-- ==== Sys2Proof/Tests/Slice0.lean ====
section
/-! SUPPORT. The model's own tests: the well-formedness smoke, decoding of words written out from the spec's encodings, single steps against the spec's
vectors, and for every statement with hypotheses concrete values that meet them. Expected results come from the spec (the rule or table is named); small closed
facts, each by `decide`. -/

namespace Sys2Proof.Tests

open Machine

/-- The reset state with a word on its input. -/
def on (w : Word) : State := { State.reset with instr_i := w }

/-- The same with both open keys in `DISPATCH_EXTRA`. -/
def onWithKeys (w : Word) : State :=
  { State.reset with instr_i := w, params := { regname := RegNames.default, dispatchExtra := { miscMem := true, system := true } } }

/-- The ports after one step, if it answers a next state. -/
def portsAfter (s : State) : Option Ports :=
  match step s with
  | .next t => some t.out
  | .fault _ => none
  | .refused _ => none

/-- The result that the ports show after one step. -/
def resultAfter (s : State) : Option Result := (portsAfter s).bind Ports.result

/-! ### Well-formedness: one ill-formed term for each check -/

/-- An odd B or J offset is no instruction (R39: imm[0] is the constant 0). -/
theorem test_wf_refuses_odd_offsets :
    [Instr.jal 1 0x000001, .beq 1 2 0x0001, .bne 1 2 0x0003, .blt 1 2 0x1FFF, .bge 1 2 0x0101, .bltu 1 2 0x0801, .bgeu 1 2 0x1001,
      .classBranch 3 2 1 2 0x0001, .classBranch 0 0 1 2 0x0003, .classJal 0 1 0x100001].map Instr.wf = List.replicate 10 false := by decide

/-- A class constructor does not hold a word that a named row matches (log 5): one term for each named row's test. -/
theorem test_wf_refuses_named_words_in_classes :
    [Instr.classLoad 3 0 5 6 0, .classLoad 3 1 5 6 0, .classLoad 3 2 5 6 0, .classLoad 3 4 5 6 0, .classLoad 3 5 5 6 0,
      .classOpImm 3 0 5 6 0, .classOpImm 3 1 5 6 0x01F, .classOpImm 3 5 5 6 0x01F, .classOpImm 3 5 5 6 0x41F, .classOpImm 3 7 5 6 0,
      .classAuipc 3 5 0, .classStore 3 0 5 6 0, .classStore 3 1 5 6 0, .classStore 3 2 5 6 0, .classOp 3 0x00 7 1 2 3, .classOp 3 0x20 0 1 2 3,
      .classOp 3 0x20 5 1 2 3, .classLui 3 5 0, .classBranch 3 0 1 2 0, .classBranch 3 7 1 2 0, .classJalr 3 0 1 2 0, .classJal 3 1 0,
      .classMiscMem 3 0 1 2 0, .classSystem 3 0 0 0 0x000, .classSystem 3 0 0 0 0x001].map Instr.wf = List.replicate 25 false := by decide

/-- What the checks let through: the neighbours of the refused terms. -/
theorem test_wf_accepts_the_neighbours :
    [Instr.jal 1 0x000002, .bgeu 1 2 0x1FFE, .classLoad 3 3 5 6 0, .classLoad 2 0 5 6 0, .classOpImm 3 1 5 6 0x020, .classOpImm 3 5 5 6 0x43F,
      .classOpImm 0 0 5 6 0, .classStore 3 3 5 6 0, .classOp 3 0x20 1 1 2 3, .classOp 3 0x01 0 1 2 3, .classBranch 3 3 1 2 0x0002, .classJalr 3 1 1 2 0,
      .classJal 2 1 0, .classMiscMem 3 1 1 2 0, .classSystem 3 0 0 0 0x002, .classSystem 3 0 1 0 0x000, .classUnknown1F 3 0].map Instr.wf
      = List.replicate 17 true := by decide

/-! ### Decoding: words written out field by field, high bits first -/

/-- U, J and I layouts (R37, R38, R33; R100 to R103). The jal word is `jal x1, -8` of R69. -/
theorem test_decode_upper_and_jump :
    decodeWord 0b00010010001101000101_00101_01101_11 = .lui 5 0x12345 ∧
    decodeWord 0b11111111111111111111_00101_00101_11 = .auipc 5 0xFFFFF ∧
    decodeWord 0b1_1111111100_1_11111111_00001_11011_11 = .jal 1 0x1FFFF8 ∧
    decodeWord 0b0_0000000000_1_00000000_11111_11011_11 = .jal 31 0x000800 ∧
    decodeWord 0b111111111100_00101_000_00001_11001_11 = .jalr 1 5 0xFFC := by
  refine ⟨?_, ?_, ?_, ?_, ?_⟩ <;> decide

/-- B layout (R36; R104 to R109), with the single bits of R67: imm[11] from w[7], imm[1] from w[8], imm[5] from w[25], imm[12] from w[31]. -/
theorem test_decode_branches :
    decodeWord 0b0_000000_00010_00001_000_0000_1_11000_11 = .beq 1 2 0x0800 ∧
    decodeWord 0b0_000000_00010_00001_001_0001_0_11000_11 = .bne 1 2 0x0002 ∧
    decodeWord 0b0_000001_00010_00001_100_0000_0_11000_11 = .blt 1 2 0x0020 ∧
    decodeWord 0b1_000000_00010_00001_101_0000_0_11000_11 = .bge 1 2 0x1000 ∧
    decodeWord 0b0_111111_00010_00001_110_1111_1_11000_11 = .bltu 1 2 0x0FFE ∧
    decodeWord 0b1_111111_11111_00000_111_1100_1_11000_11 = .bgeu 0 31 0x1FF8 := by
  refine ⟨?_, ?_, ?_, ?_, ?_, ?_⟩ <;> decide

/-- I layout (R33; R110 to R114). -/
theorem test_decode_loads :
    decodeWord 0b000000000000_00110_000_00101_00000_11 = .lb 5 6 0x000 ∧
    decodeWord 0b111111111110_00110_001_00101_00000_11 = .lh 5 6 0xFFE ∧
    decodeWord 0b000000000100_00110_010_00101_00000_11 = .lw 5 6 0x004 ∧
    decodeWord 0b011111111111_00110_100_00101_00000_11 = .lbu 5 6 0x7FF ∧
    decodeWord 0b100000000000_00110_101_00101_00000_11 = .lhu 5 6 0x800 := by
  refine ⟨?_, ?_, ?_, ?_, ?_⟩ <;> decide

/-- S layout (R35; R115 to R117). -/
theorem test_decode_stores :
    decodeWord 0b1111111_00101_00110_000_11111_01000_11 = .sb 6 5 0xFFF ∧
    decodeWord 0b0000001_00101_00110_001_00000_01000_11 = .sh 6 5 0x020 ∧
    decodeWord 0b0000000_00101_00110_010_11111_01000_11 = .sw 6 5 0x01F := by
  refine ⟨?_, ?_, ?_⟩ <;> decide

/-- I layout in class OP-IMM (R34; R118 to R123). -/
theorem test_decode_op_imm :
    decodeWord 0b000000001010_00110_000_00101_00100_11 = .addi 5 6 0x00A ∧
    decodeWord 0b111111111111_00110_010_00101_00100_11 = .slti 5 6 0xFFF ∧
    decodeWord 0b011111111111_00110_011_00101_00100_11 = .sltiu 5 6 0x7FF ∧
    decodeWord 0b100000000000_00110_100_00101_00100_11 = .xori 5 6 0x800 ∧
    decodeWord 0b000000000001_00110_110_00101_00100_11 = .ori 5 6 0x001 ∧
    decodeWord 0b010000000000_00110_111_00101_00100_11 = .andi 5 6 0x400 := by
  refine ⟨?_, ?_, ?_, ?_, ?_, ?_⟩ <;> decide

/-- The shift variant (R34; R124 to R126): the amount sits in [24:20]. -/
theorem test_decode_shift_imm :
    decodeWord 0b0000000_00011_00110_001_00101_00100_11 = .slli 5 6 3 ∧
    decodeWord 0b0000000_11111_00110_101_00101_00100_11 = .srli 5 6 31 ∧
    decodeWord 0b0100000_10000_00110_101_00101_00100_11 = .srai 5 6 16 := by
  refine ⟨?_, ?_, ?_⟩ <;> decide

/-- R layout (R32; R127 to R136). -/
theorem test_decode_op_reg :
    decodeWord 0b0000000_00010_00001_000_00011_01100_11 = .add 3 1 2 ∧
    decodeWord 0b0100000_00010_00001_000_00011_01100_11 = .sub 3 1 2 ∧
    decodeWord 0b0000000_00010_00001_001_00011_01100_11 = .sll 3 1 2 ∧
    decodeWord 0b0000000_00010_00001_010_00011_01100_11 = .slt 3 1 2 ∧
    decodeWord 0b0000000_00010_00001_011_00011_01100_11 = .sltu 3 1 2 ∧
    decodeWord 0b0000000_00010_00001_100_00011_01100_11 = .xor 3 1 2 ∧
    decodeWord 0b0000000_00010_00001_101_00011_01100_11 = .srl 3 1 2 ∧
    decodeWord 0b0100000_00010_00001_101_00011_01100_11 = .sra 3 1 2 ∧
    decodeWord 0b0000000_00010_00001_110_00011_01100_11 = .or 3 1 2 ∧
    decodeWord 0b0000000_00010_00001_111_00011_01100_11 = .and 3 1 2 := by
  refine ⟨?_, ?_, ?_, ?_, ?_, ?_, ?_, ?_, ?_, ?_⟩ <;> decide

/-- I layout (R137 to R139). -/
theorem test_decode_fence_and_system :
    decodeWord 0b000011111111_00000_000_00000_00011_11 = .fence 0 0 0x0FF ∧
    decodeWord 0b100011111111_00001_000_00010_00011_11 = .fence 2 1 0x8FF ∧
    decodeWord 0b000000000000_00000_000_00000_11100_11 = .ecall ∧
    decodeWord 0b000000000001_00000_000_00000_11100_11 = .ebreak := by
  refine ⟨?_, ?_, ?_, ?_⟩ <;> decide

/-- Words of the nine base classes that no named row matches (R86; R42 (a), (b), (c); R90). -/
theorem test_decode_base_classes :
    decodeWord 0b000100100011_00110_011_00101_00000_11 = .classLoad 3 3 5 6 0x123 ∧
    decodeWord 0b000100100011_00110_010_00101_00000_00 = .classLoad 0 2 5 6 0x123 ∧
    decodeWord 0b0000001_00011_00110_001_00101_00100_11 = .classOpImm 3 1 5 6 0x023 ∧
    decodeWord 0b1100000_00011_00110_101_00101_00100_11 = .classOpImm 3 5 5 6 0xC03 ∧
    decodeWord 0b000000001010_00000_000_00001_00100_10 = .classOpImm 2 0 1 0 0x00A ∧
    decodeWord 0b11111111111111111111_00101_00101_01 = .classAuipc 1 5 0xFFFFF ∧
    decodeWord 0b0000000_00101_00110_011_11111_01000_11 = .classStore 3 3 6 5 0x01F ∧
    decodeWord 0b1111111_00000_00001_111_00000_01100_11 = .classOp 3 0x7F 7 0 1 0 ∧
    decodeWord 0b0100000_00010_00001_111_00011_01100_11 = .classOp 3 0x20 7 3 1 2 ∧
    decodeWord 0b00010010001101000101_00101_01101_00 = .classLui 0 5 0x12345 ∧
    decodeWord 0b0_000000_00010_00001_010_0100_0_11000_11 = .classBranch 3 2 1 2 0x0008 ∧
    decodeWord 0b111111111100_00101_001_00001_11001_11 = .classJalr 3 1 1 5 0xFFC ∧
    decodeWord 0b0_0000000100_0_00000000_00001_11011_00 = .classJal 0 1 0x000008 := by
  refine ⟨?_, ?_, ?_, ?_, ?_, ?_, ?_, ?_, ?_, ?_, ?_, ?_, ?_⟩ <;> decide

/-- Words of the two open classes that no named row matches (R88): `fence.i`, a CSR word, `mret`. -/
theorem test_decode_open_classes :
    decodeWord 0b000000000000_00000_001_00000_00011_11 = .classMiscMem 3 1 0 0 0x000 ∧
    decodeWord 0b110000000000_00000_010_00101_11100_11 = .classSystem 3 2 5 0 0xC00 ∧
    decodeWord 0b001100000010_00000_000_00000_11100_11 = .classSystem 3 0 0 0 0x302 ∧
    decodeWord 0b000000000001_00000_000_00000_11100_00 = .classSystem 0 0 0 0 0x001 := by
  refine ⟨?_, ?_, ?_, ?_⟩ <;> decide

***

The task: Write out precisely the lines from the one holding "0x001 := by" through the end of the material, including both of those ends.

Output below:
    decodeWord 0b000000000001_00000_000_00000_11100_00 = .classSystem 0 0 0 0 0x001 := by
  refine ⟨?_, ?_, ?_, ?_⟩ <;> decide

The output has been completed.